Abstract In this study, the manufacturing process of lamivudine (3TC) and zidovudine (AZT) tablets (150+300 mg respectively) was evaluated using statistical process control (SPC) tools. These medicines are manufactured by the Fundação para o Remédio Popular “Chopin Tavares de Lima” (FURP) laboratory, and are distributed free of charge to patients infected with HIV by the Ministry of Health DST/AIDS national program. Data of 529 batches manufactured from 2012 to 2015 were collected. The critical quality attributes of weight variation, uniformity of dosage units, and dissolution were evaluated. Process stability was assessed using control charts, and the capability indices Cp, Cpk, Pp, and Ppk (process capability; process capability adjusted for non-centered distribution; potential or global capability of the process; and potential process capability adjusted for non-centered distribution, respectively) were evaluated. 3TC dissolution data from 2013 revealed a non-centered process and lack of consistency compared to the other years, showing Cpk and Ppk lower than 1.0 and the chance of failure of 2,483 in 1,000,000 tablets. Dissolution data from 2015 showed process improvement, revealed by Cpk and Ppk equal to 2.19 and 1.99, respectively. Overall, the control charts and capability indices showed the variability of the process and special causes. Additionally, it was possible to point out the opportunities for process changes, which are fundamental for understanding and supporting a continuous improvement environment.
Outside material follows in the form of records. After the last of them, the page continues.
-- ==== Sys2Proof/Machine/Legal.lean ====
section
/-! DEFINITION. Which patterns of 36 bits are instructions (R32, R34, R37, R38, R52; Tables 2.9 to 2.13). -/
namespace Sys2Proof.Machine

/-- A field that names a pair holds an even number (R32). -/
def evenReg (r : Nat) : Bool := r % 2 = 0

/-- The numbers of Tables 2.3, 3.3, 3.6 and 3.9 that are not reserved (R34). -/
def cregExists (n : Nat) : Bool :=
  decide (n ∈ [0, 1, 2, 4, 5, 6] ∨ (0x10 ≤ n ∧ n ≤ 0x15) ∨ (0x19 ≤ n ∧ n ≤ 0x1D) ∨ (0x20 ≤ n ∧ n ≤ 0x2C) ∨ (0x30 ≤ n ∧ n ≤ 0x36))

/-! ### Illegal encodings (R38, R52) -/

/-- The operand rules of BMOV (R52). -/
def bmovOk (rd ra rb : Nat) : Bool :=
  evenReg rd && evenReg ra && decide (rd ≠ 0 ∧ ra ≠ 0 ∧ rd ≠ ra ∧ rb ≠ rd ∧ rb ≠ rd + 1 ∧ rb ≠ ra ∧ rb ≠ ra + 1)
/-- The operand rules of BZERO (R52). -/
def bzeroOk (rd rb : Nat) : Bool := evenReg rd && decide (rd ≠ 0 ∧ rb ≠ rd ∧ rb ≠ rd + 1)

/-- The operand rules of the functions of major 0x01 (Table 2.11). -/
def aluLegal (func rd ra rb : Nat) : Bool :=
  if func ∈ [0x00, 0x01, 0x02, 0x03, 0x08, 0x09, 0x0A, 0x0B, 0x10, 0x11, 0x12, 0x13, 0x14, 0x18, 0x19, 0x1A, 0x1B, 0x1C, 0x31] then true
  else if func ∈ [0x04, 0x30] then decide (rb = 0)
  else if func = 0x06 then decide (rd = 0)
  else if func ∈ [0x20, 0x21, 0x24, 0x25] then evenReg rd
  else if func = 0x28 then evenReg rd && evenReg ra && decide (rb = 0)
  else if func ∈ [0x29, 0x2A] then evenReg rd && evenReg ra && evenReg rb
  else false

/-- The field rules of the functions of major 0x20 (Table 2.12). ERET at DEPTH 0 is left to the instruction (R79). -/
def sysLegal (sfunc rd ra rb code : Nat) : Bool :=
  match sfunc with
  | 0x00 => decide (ra = 0 ∧ rb = 0) && cregExists code
  | 0x01 => decide (rd = 0 ∧ rb = 0) && cregExists code
  | 0x02 => decide (rd = 0 ∧ ra = 0 ∧ rb = 0)
  | 0x03 => decide (rd = 0 ∧ ra = 0 ∧ rb = 0 ∧ code = 0)
  | 0x04 => decide (rd = 0 ∧ ra = 0 ∧ rb = 0 ∧ code = 0)
  | 0x05 => decide (rd = 0 ∧ ra = 0 ∧ rb = 0 ∧ code = 0)
  | 0x06 => decide (rd = 0 ∧ ra = 0 ∧ rb = 0 ∧ code = 0)
  | 0x07 => decide (rd = 0 ∧ ra = 0 ∧ rb = 0)
  | 0x08 => decide (code = 0) && bmovOk rd ra rb
  | 0x09 => decide (code = 0 ∧ ra = 0) && bzeroOk rd rb
  | 0x0A => decide (rd = 0 ∧ ra = 0 ∧ rb = 0)
  | _ => false

/-- Is a pattern of 36 bits an instruction that a controller executes (R37, R38, Tables 2.9 to 2.13)? -/
def legalWord (w : DWord) : Bool :=
  let n := w.toNat
  let major := n / 2 ^ 30
  let rd := n / 2 ^ 25 % 32
  let ra := n / 2 ^ 20 % 32
  let rb := n / 2 ^ 15 % 32
  let low := n % 2 ^ 8
  let func := n / 2 ^ 8 % 64
  let b14 := n / 2 ^ 14 % 2
  let hi2 := n / 2 ^ 18 % 4
  match major with
  | 0x01 => decide (b14 = 0 ∧ low = 0) && aluLegal func rd ra rb
  | 0x02 => decide (hi2 = 0)
  | 0x03 => decide (hi2 = 0)
  | 0x04 => decide (hi2 = 0)
  | 0x05 => decide (hi2 = 0)
  | 0x06 => decide (hi2 = 0 ∧ rd = 0)
  | 0x07 => decide (hi2 = 0) && evenReg rd && evenReg ra
  | 0x08 => decide (hi2 = 0) && evenReg ra
  | 0x09 => decide (hi2 = 0) && evenReg ra
  | 0x0A => decide (hi2 = 0) && evenReg ra && evenReg rd
  | 0x0B => decide (hi2 = 0) && evenReg ra && evenReg rd
  | 0x0C => decide (hi2 % 2 = 0) && evenReg ra
  | 0x0D => decide (hi2 % 2 = 0) && evenReg ra
  | 0x10 => decide (hi2 = 0)
  | 0x11 => decide (hi2 = 0)
  | 0x12 => decide (hi2 = 0)
  | 0x13 => decide (hi2 = 0)
  | 0x14 => decide (hi2 = 0)
  | 0x15 => decide (hi2 = 0)
  | 0x16 => decide (hi2 = 0 ∧ rd = 0 ∧ ra < 16)
  | 0x18 => true
  | 0x19 => true
  | 0x1A => decide (b14 = 0 ∧ low = 0 ∧ rd = 0 ∧ rb = 0 ∧ func < 2) && evenReg ra
  | 0x1C => decide (n % 2 ^ 12 ≠ 0) && (decide (n / 2 ^ 28 % 2 = 1) || decide (n / 2 ^ 12 % 2 ^ 11 = 0))
  | 0x20 => decide (b14 = 0) && sysLegal func rd ra rb low
  | _ => false

end Sys2Proof.Machine
end

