/-- Does a function own the LG and XT columns that a logical reel declares, in a reel? -/
def ownsDeclared (s : State) (f : Nat) (h : FigHdr) (l r : Nat) : Bool :=
  let want := fun t => (h.units.filter (fun u => decide (u = (t, l)))).length
  decide (want uLG ≤ ((List.range 4).filter (fun k => ownsColumn s f (4 * r + k))).length ∧
    want uXT ≤ b2n (ownsColumn s f (128 + r)))

/-- The physical reels of logical reels 0 to n - 1: each the lowest that serves and is not taken. -/
def chooseReels (ok : Nat → Nat → Bool) : Nat → Option (List Nat)
  | 0 => some []
  | n + 1 => (chooseReels ok n).bind (fun l =>
      ((List.range 32).find? (fun r => decide (r ∉ l) && ok n r)).map (fun r => l ++ [r]))

/-- A command's grant, all or nothing. -/
def tryGrant (s : State) (c : Cmd) (h : FigHdr) : Option State :=
  let n := h.nPages
  if h.nReels = 0 then
    ((List.range 32).find? (fun r => canGrant s c.func r n)).map (fun r =>
      let (l, s) := grantPages s c.uid c.func r n
      s.onCmd c.uid (fun c => { c with reels := [], pages := [l], order := 8 }))
  else
    (chooseReels (fun l r => ownsDeclared s c.func h l r && canGrant s c.func r n) h.nReels).map (fun reels =>
      let (pages, s) := reels.foldl (fun (acc : List (List Nat) × State) r =>
        let (l, s) := grantPages acc.2 c.uid c.func r n
        (acc.1 ++ [l], s)) ([], s)
      s.onCmd c.uid (fun c => { c with reels := reels, pages := pages, order := 8 }))

/-- The requests of one queue, in submission order: the first that loses holds back the rest, or completes with NO_BUFFER where the queue is
fail-fast. -/
def grantQueue (ff : Bool) : List Cmd → State → State
  | [], s => s
  | c :: l, s =>
    match s.figHdr c.figure with
    | none => grantQueue ff l s
    | some h =>
      match tryGrant s c h with
      | some s => grantQueue ff l (advance s c.uid false)
      | none => if ff then grantQueue ff l (refuseCmd s c.uid 3 0) else s

/-- The queues in which a function has commands in a phase, ascending. -/
def queuesWith (s : State) (f : Nat) (p : Cmd → Bool) : List Nat :=
  (List.range 256).filter (fun q => s.cmds.any (fun c => decide (c.func = f ∧ c.queue = q) && p c))

/-- Every grant of a boundary. -/
def grants (m : Nat) (s : State) : State :=
  let asks := fun (c : Cmd) => decide (c.opc = 1 ∧ c.ph = CmdPhase.ingress ∧ c.order = 7)
  (admissionOrder m (allFunctions s)).foldl (fun s f => (queuesWith s f asks).foldl (fun s q =>
    grantQueue (s.on (Reg.Q_CTL_FAILFAST (qx f q))) (s.cmds.filter (fun c => decide (c.func = f ∧ c.queue = q) && asks c)) s) s) s

/-! ### Placement (R112, R113, R128) -/

/-- The card positions of a span that starts at a measure. -/
def positions (m d : Nat) : List Nat := (List.range (min 64 d)).map (fun k => (m + k) % 64)

/-- Does a function own a column at every position of a span? -/
def ownsAt (s : State) (f col : Nat) (ps : List Nat) : Bool := ps.all (fun p => decide (s.rd (Reg.CARD_LIVE col p) % 4096 = f))

/-- Is a column of another function offered at every position of a span? -/
def lentAt (s : State) (f col : Nat) (ps : List Nat) : Bool :=
  ps.all (fun p => let e := s.rd (Reg.CARD_LIVE col p); bit e 12 && decide (e % 4096 ≠ f ∧ e % 4096 < 2050))

/-- The columns that instances hold. -/
def heldColumns (s : State) : List Nat :=
  s.floor.seqs.flatMap (fun e => match e.2.inst with
    | some i => i.cols
    | none => [])

/-- The columns of a declared unit's type, within the reel of its logical reel where one is fixed. -/
def unitColumns (ty : Nat) (reel : Option Nat) : List Nat :=
  if ty = uLG then (match reel with
    | some r => (List.range 4).map (fun k => 4 * r + k)
    | none => List.range 128)
  else if ty = uXT then (match reel with
    | some r => [128 + r]
    | none => (List.range 32).map (fun r => 128 + r))
  else if ty = uDU then (List.range 64).map (fun k => 160 + k)
  else if ty = uNU then (List.range 16).map (fun k => 224 + k)
  else []

/-- The reel of a column, for units that lie in one. -/
def columnReel (ty col : Nat) : Option Nat := if ty = uLG then some (col / 4) else if ty = uXT then some (col - 128) else none

/-- Columns for declared units in entry order: the lowest binding, each unit on a lent column only when none of the function's own is free.
`map` holds the reel fixed for each logical reel. -/
def bindUnits (own lent : Nat → Bool) : List (Nat × Nat) → List (Nat × Nat) → List Nat → Option (List Nat)
  | [], _, _ => some []
  | (ty, l) :: rest, map, used =>
    if ty = 0 then (bindUnits own lent rest map used).map (fun cs => 304 :: cs)
    else
      let fixed := (map.find? (fun e => decide (e.1 = l))).map Prod.snd
      let free := (unitColumns ty fixed).filter (fun c => decide (c ∉ used) &&
        (fixed.isSome || (columnReel ty c).all (fun r => map.all (fun e => decide (e.2 ≠ r)))))
      let mine := free.filter own
      (if mine = [] then free.filter lent else mine).findSome? (fun c =>
        let map := if fixed.isSome then map else (columnReel ty c).elim map (fun r => (l, r) :: map)
        (bindUnits own lent rest map (c :: used)).map (fun cs => c :: cs))

/-- The entry of a sequencer that holds a figure valid. -/
def validEntry (s : State) (q fid : Nat) : Option Nat :=
  (List.range 16).find? (fun e => s.on (Reg.RES_VALID q e) && decide (s.rd (Reg.RES_FIGURE q e) = fid))

/-- The sequencer and columns that a command can have. -/
def findCells (m : Nat) (s : State) (c : Cmd) (h : FigHdr) : Option (Nat × List Nat) :=
  let d := h.spanOf c.p
  let ps := positions m d
  let held := heldColumns s
  let lend := s.on Reg.FLOOR_STAT_LIVE_LEND && decide (d ≤ max 1 (s.rd liveSpan))
  match (List.range 64).find? (fun q => (s.seq q).inst.isNone && (validEntry s q h.fid).isSome && ownsAt s c.func (240 + q) ps) with
  | none => none
  | some q =>
    (bindUnits (fun k => ownsAt s c.func k ps) (fun k => lend && lentAt s c.func k ps) h.units ((List.range c.reels.length).zip c.reels) held).map
      (fun cols => (q, cols))

/-- The physical reel of each logical reel of a binding. -/
def boundReels (h : FigHdr) (cols : List Nat) : List Nat :=
  (List.range h.nReels).map (fun l =>
    (((List.range h.units.length).filterMap (fun k =>
      let u := nth (0, 0) h.units k
      if u.2 = l then columnReel u.1 (nth 0 cols k) else none)).head?).getD 32)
摘要 本研究采用统计过程控制（statistical process control, SPC）工具，对拉米夫定（lamivudine, 3TC）与齐多夫定（zidovudine, AZT）复方片剂（单剂中两种成分规格分别为150mg与300mg）的生产工艺开展评估。该药品由大众药品基金会"肖潘·托瓦雷斯·德·利马"（Fundação para o Remédio Popular "Chopin Tavares de Lima", 简称FURP）实验室生产，并由卫生部性传播疾病/艾滋病国家项目免费发放给HIV感染者。研究收集了2012年至2015年间共计529个生产批次的相关数据，对重量差异、单位剂量均匀度及溶出度三项关键质量属性进行检测与评估。采用控制图对工艺稳定性进行评估，并对过程能力指数Cp、Cpk、Pp及Ppk展开分析，各指数依次对应过程能力、非中心分布下的调整后过程能力、过程潜在/整体能力以及非中心分布下的调整后潜在过程能力。2013年的拉米夫定溶出度数据显示，相较于其他年度，该年度生产工艺偏离中心且一致性不足，其Cpk与Ppk值均低于1.0，百万片中有2483片存在不合格风险。2015年的溶出度数据则表明工艺得到优化，其Cpk与Ppk值分别达到2.19与1.99。综上，控制图与过程能力指数可有效揭示工艺的变异性与特殊影响因素，同时能够明确工艺改进的方向，这对理解并支撑持续改进的生产环境具有核心意义。